Covenantal Apologetics

November 18, 2017

Principles & Practice in Defense of Our Faith


“…this means that we cannot begin our discussion with the assumption that the intellectual, moral, or conversational ground on which we and the unbeliever are standing is the same. The very reason there is a debate between us is that our respective authorities are in conflict. Just as an unbeliever will stand on his own chosen ground in order to debate and discuss, so also will we.”

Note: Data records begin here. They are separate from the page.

/-! ## Notice payloads (R203) -/

/-- The sources that are not CLEAR, each with its state and, for AXIS_STALL and SLIP, the axes named (R128). -/
def standingBytes (t : Trips) : List Byte :=
  let left := allSources.filter (fun n => decide ((t.source n).state ≠ .clear))
  smallByte left.length
    ++ (left.map (fun n => smallByte (sourceIndex n) ++ codeByte (some (tripStateCode (t.source n).state))
        ++ (if n = .axisStall ∨ n = .slip then axesBytes (t.source n).axes else []))).flatten

/-- The payload of a notice from the state as it stands (R203). REPORT carries the list of R203, and after it what other rules say that it
carries: the mast state (R89), the supply reading (R103) and the inhibit-reason set (R170). DESIGN CHOICE, log entry 34. The design
revision is one byte (log entry 9). -/
def noticePayload (s : State) : Notice → List Byte
  | .started => codeByte (some (resetCode s.notices.lastReset)) ++ smallByte 3 ++ flagByte s.store.storeBad ++ storeBytes s
  | .trip =>
    standingBytes s.trips ++ actionBytes s.action ++ codeByte (some (mastCode s.mast.state))
      ++ codeByte (some (mastOwnerCode s.mast.owner)) ++ codeByte (some (ownerCode s.pos.owner))
  | .violation => violationBytes s.violation s.more
  | .txChange => gateBytes s
  | .arrival => endBytes s
  | .searchDone => searchBytes s.search
  | .sequence =>
    codeByte (some (seqCode s.seq.state)) ++ deployBytes s.seq.deploy ++ failureBytes s.seq.failure
      ++ codeByte (some (ownerCode s.pos.owner)) ++ codeByte (some (mastOwnerCode s.mast.owner))
      ++ codeByte (some (mastCode s.mast.state)) ++ interruptedBytes s.mast ++ endBytes s
      ++ flagByte s.gate.request ++ codeByte (some (gateCode s.gate.state))
  | .report =>
    codeByte (some (seqCode s.seq.state)) ++ unsignedHalf s.extension ++ positionBytes s.pos.pan ++ positionBytes s.pos.tilt
      ++ positionBytes s.pos.pol ++ codeByte (some (gateCode s.gate.state)) ++ actionBytes s.action ++ unsignedHalf s.sense.windSpeed
      ++ codeByte (some (mastCode s.mast.state)) ++ optional 2 (s.supplyReading.map unsignedHalf) ++ reasonBytes s.reasons

/-- The kind byte of a notice: 0xE0 to 0xE7 in priority order (R198). -/
def noticeCode : Notice → Byte
  | .started => 0xE0
  | .trip => 0xE1
  | .violation => 0xE2
  | .txChange => 0xE3
  | .arrival => 0xE4
  | .searchDone => 0xE5
  | .sequence => 0xE6
  | .report => 0xE7

end Sys2Proof.Machine
end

Covenantal Apologetics dragged me kicking and screaming through each paragraph. Oliphint is relentless, ruthless, wearying and painful to read in the best possible way; he lays bare that much of our apologetics, and, by extension, our evangelism (the line has always been fuzzy) is deeply flawed, disobedient even. We do not take the Biblical description of the unbeliever seriously enough, if at all. Rather than perfectly rational, gracious and reflective, the god of this world has blinded her mind to keep her from seeing the light of the gospel of the glory of Christ (2 Corinthians 4:4). And if this is the case, clever, philosophical theodicies will not (alone) work. Instead, the power of God in a Scripturally-soaked worldview is the answer.

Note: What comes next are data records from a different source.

/-- TIMER_SET writes an interval timer's mode and its interval, clamped to 1 to 36,000, and sets its elapsed time to 0; TIMER_READ answers
them and changes nothing; an expiry of the REPORT timer raises REPORT, begins a new interval of a REPEATING timer and ends a ONE_SHOT
(R208 to R210). TIMER_READ's bytes are laid out as log entry 9 says; an expiry of a timer that is OFF changes nothing (log entry 3). -/
def Obligations.IntervalTimersAreSetReadAndExpire : Prop :=
  ∀ (s : State) (tag b m : Byte) (v : Half),
    let i : Nat := if v.toNat < 1 then 1 else if 36000 < v.toNat then 36000 else v.toNat
    let st : Status := if i = v.toNat then .ok else .clamped
    let mode : TimerMode := if m = 0 then .off else if m = 1 then .oneShot else .repeating
    let t : IntervalTimer := { mode := mode, interval := i }
    let told (x : IntervalTimer) : List Byte :=
      [if x.mode = .off then 0 else if x.mode = .oneShot then 1 else 2] ++ unsignedHalf x.interval ++ unsignedHalf x.elapsed
    (s.takesNow → m.toNat ≤ 2 → b = 0 → Answered (.timerSet tag b m v) s 0x5C tag st [] { s with report := t })
    ∧ (s.takesNow → m.toNat ≤ 2 → b = 1 → Answered (.timerSet tag b m v) s 0x5C tag st [] { s with trackTimer := t })
    ∧ (s.takesNow → 2 < m.toNat ∨ 1 < b.toNat → Answered (.timerSet tag b m v) s 0x5C tag .range [] s)
    ∧ (s.takesNow → b = 0 → Answered (.timerRead tag b) s 0x5D tag .ok (told s.report) s)
    ∧ (s.takesNow → b = 1 → Answered (.timerRead tag b) s 0x5D tag .ok (told s.trackTimer) s)
    ∧ (s.takesNow → 1 < b.toNat → Answered (.timerRead tag b) s 0x5D tag .range [] s)
    ∧ (s.report.mode = .off → exec .reportExpiry s = .next s.arbitrate)
    ∧ (s.report.mode = .oneShot →
      exec .reportExpiry s
        = .next (({ s with report := { s.report with mode := .off, elapsed := 0, elapsedMs := 0 } } : State).raise .report).arbitrate)
    ∧ (s.report.mode = .repeating →
      exec .reportExpiry s
        = .next (({ s with report := { s.report with elapsed := 0, elapsedMs := 0 } } : State).raise .report).arbitrate)

end Slice0Obligations
end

From this Biblical view of the unbeliever, Oliphint unravels what this will mean for our apologetics through his “Ten Tenets” that build on the presuppositional work of Van Til et al. He works these tenets into a positive apologetic, the presentation of the Biblical worldview, and a negative apologetic that seeks, through the “Quicksand Quotient”, to reveal the ungrounded critiques of opposing worldviews. Of particular note is his masterful demonstration that what should matter to the apologist is persuasion, rather than a proof with universal scope; different people have radically different restrictions on the notion of proof. I can wholeheartedly commend so much of this approach because when I have tried to put it into practice, God has abundantly blessed these opportunities. It works.


Of course, there are problems with Covenantal Apologetics. It is too hasty in some places, there are a few philosophical glosses, and, as with all spheres of life, demarcating a nuanced view is far harder than advocating an extreme view, the latter of which Oliphint flirts with. But what is likely to be the biggest turn-off is a fascinating affair in itself. Oliphint is ungracious to the unbeliever, bordering on rude. I am intrigued by whether his ungraciousness is justified or not. On first glance, some of Covenantal Apologetics is, frankly, vicious. This is such a turn-off because it seems so intolerant. But is this simply a hangover from the secular vice-like grip on our minds? The underlying question is no less than “what does love to the unbeliever look like?” I think back to the placard that appalled me on first sight; hate speech is not telling unrepentant sinners that they are going to hell. But, on reflection, how much of my view of love has been tainted by Western “tolerance”? We are in great danger of exiling the truth in the command to speak the truth in love (Ephesians 4:15). Oliphint’s unashamed treatise of how to depend intellectually on Scripture might seem too strong because of our own sin.